# Unveiling the TrkA-p35/CDK5 axis: a novel therapeutic target in diabetic kidney disease

**Authors:** Wenbo Xia, Mei Wang, Yongcai Gao, Yonghua Liu, Jing Li, Hongliang Zhang, Hongyan Luo, Dongyang Shen, Jing E, Bo Li, Yali Zheng

PMC · DOI: 10.3389/fendo.2026.1791283 · Frontiers in Endocrinology · 2026-03-12

## TL;DR

This study identifies a new pathway involving TrkA and CDK5 in diabetic kidney disease, suggesting TrkA inhibition could be a promising treatment.

## Contribution

The study reveals a novel TrkA-p35/CDK5 axis linking neurotrophic signaling to renal inflammation in DKD.

## Key findings

- TrkA inhibition reduces phosphorylation and inflammation in diabetic kidney disease models.
- Phosphorylation of TrkA at Tyr490 activates the ERK/EGR1 pathway, contributing to podocyte injury.
- NGFR is upregulated in db/db mice, and TrkA overexpression worsens high-glucose-induced damage.

## Abstract

To investigate the potential crosstalk between TrkA, the high-affinity nerve growth factor receptor (NGFR), and cyclin-dependent kinase 5 (CDK5) in the pathogenesis of diabetic kidney disease (DKD). Furthermore, this study aims to evaluate the therapeutic potential of targeting TrkA in DKD.
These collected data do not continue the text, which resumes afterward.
theorem rowDecodes_of_mem_opcodeRowsA : ∀ r ∈ opcodeRowsA, RowDecodes r.value r.mask r.instr := by
  simp only [opcodeRowsA, List.forall_mem_cons]
  refine ⟨rowDecodes_of_word rfl, rowDecodes_of_word rfl, ?_, ?_, ?_, ?_, ?_, ?_, ?_, nofun⟩
  all_goals
    refine rowDecodes_of_group fun w hg => ?_
    rw [decodeWord, hg]
    rfl

theorem rowDecodes_of_mem_opcodeRowsB : ∀ r ∈ opcodeRowsB, RowDecodes r.value r.mask r.instr := by
  simp only [opcodeRowsB, List.forall_mem_cons]
  refine ⟨?_, ?_, ?_, ?_, ?_, ?_, ?_, ?_, ?_, nofun⟩
  all_goals
    refine rowDecodes_of_lowNibble fun w hg hn => ?_
    rw [decodeWord_of_group8 hg, decodeGroup8, hn]
    rfl

theorem rowDecodes_of_mem_opcodeRowsC : ∀ r ∈ opcodeRowsC, RowDecodes r.value r.mask r.instr := by
  simp only [opcodeRowsC, List.forall_mem_cons]
  refine ⟨?_, ?_, ?_, ?_, ?_, rowDecodes_of_lowByte fun w hg hnn => ?_,
    rowDecodes_of_lowByte fun w hg hnn => ?_, nofun⟩
  case refine_6 | refine_7 =>
    rw [decodeWord_of_groupE hg, decodeGroupE, hnn]
    rfl
  all_goals
    refine rowDecodes_of_group fun w hg => ?_
    rw [decodeWord, hg]
    rfl

theorem rowDecodes_of_mem_opcodeRowsD : ∀ r ∈ opcodeRowsD, RowDecodes r.value r.mask r.instr := by
  simp only [opcodeRowsD, List.forall_mem_cons]
  refine ⟨?_, ?_, ?_, ?_, ?_, ?_, ?_, ?_, ?_, nofun⟩
  all_goals
    refine rowDecodes_of_lowByte fun w hg hnn => ?_
    rw [decodeWord_of_groupF hg, decodeGroupF, hnn]
    rfl

/-- A word that a row selects decodes to the row's instruction. -/
theorem rowDecodes_of_mem_opcodeTable : ∀ r ∈ opcodeTable, RowDecodes r.value r.mask r.instr := by
  simp only [opcodeTable, List.forall_mem_append]
  exact ⟨⟨⟨rowDecodes_of_mem_opcodeRowsA, rowDecodes_of_mem_opcodeRowsB⟩, rowDecodes_of_mem_opcodeRowsC⟩,
    rowDecodes_of_mem_opcodeRowsD⟩

/-! ## A word is selected by one row at most -/

theorem mask_of_mem_opcodeTable : ∀ r ∈ opcodeTable, r.mask = maskOfGroup (fieldG r.value) := by
  decide

theorem nodup_values_opcodeTable : (opcodeTable.map (·.value)).Nodup := by
  decide

section

variable {w : Word} {r r₁ r₂ : OpcodeRow}

/-- Every mask of the table keeps the group digit. -/
theorem fieldG_of_maskOfGroup {v : Word} (g : Nibble) (h : w &&& maskOfGroup g = v) : fieldG w = fieldG v := by
  unfold maskOfGroup at h
  split_ifs at h
  · rw [← h]
    exact congrArg fieldG (and_FFFF w).symm
  · exact (fieldGN_of_mask_F00F h).1
  · exact (fieldGNN_of_mask_F0FF h).1
  · exact fieldG_of_mask_F000 h

/-- A row that selects a word has the mask of the word's group. -/
theorem mask_of_selected (hr : r ∈ opcodeTable) (h : w &&& r.mask = r.value) : r.mask = maskOfGroup (fieldG w) := by
  have hmask := mask_of_mem_opcodeTable r hr
  rw [fieldG_of_maskOfGroup _ (hmask ▸ h), hmask]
The renal transcriptional profiles were evaluated in db/db mice and controls. High glucose (HG) stimulation was used to induce an in vitro model of podocyte injury. The therapeutic effects of the TrkA inhibitor GW441756 were evaluated in both DKD model mice and HG-stimulated podocytes.

RNA sequencing detected NGFR upregulation in db/db mice. Phosphorylation of TrkA (Tyr490) increased in HG-stimulated podocytes, and TrkA overexpression aggravated HG-induced injury. Mechanistically, TrkA activation functionally links to CDK5 in the pathogenesis of DKD. Specifically, phosphorylation of TrkA at Tyr490 triggers the activation of the downstream ERK/EGR1 pathway. The accumulation of p35 activated CDK5, resulting in an inflammation-mediated podocyte injury. The TrkA inhibitor reduced its phosphorylation and attenuated downstream inflammation.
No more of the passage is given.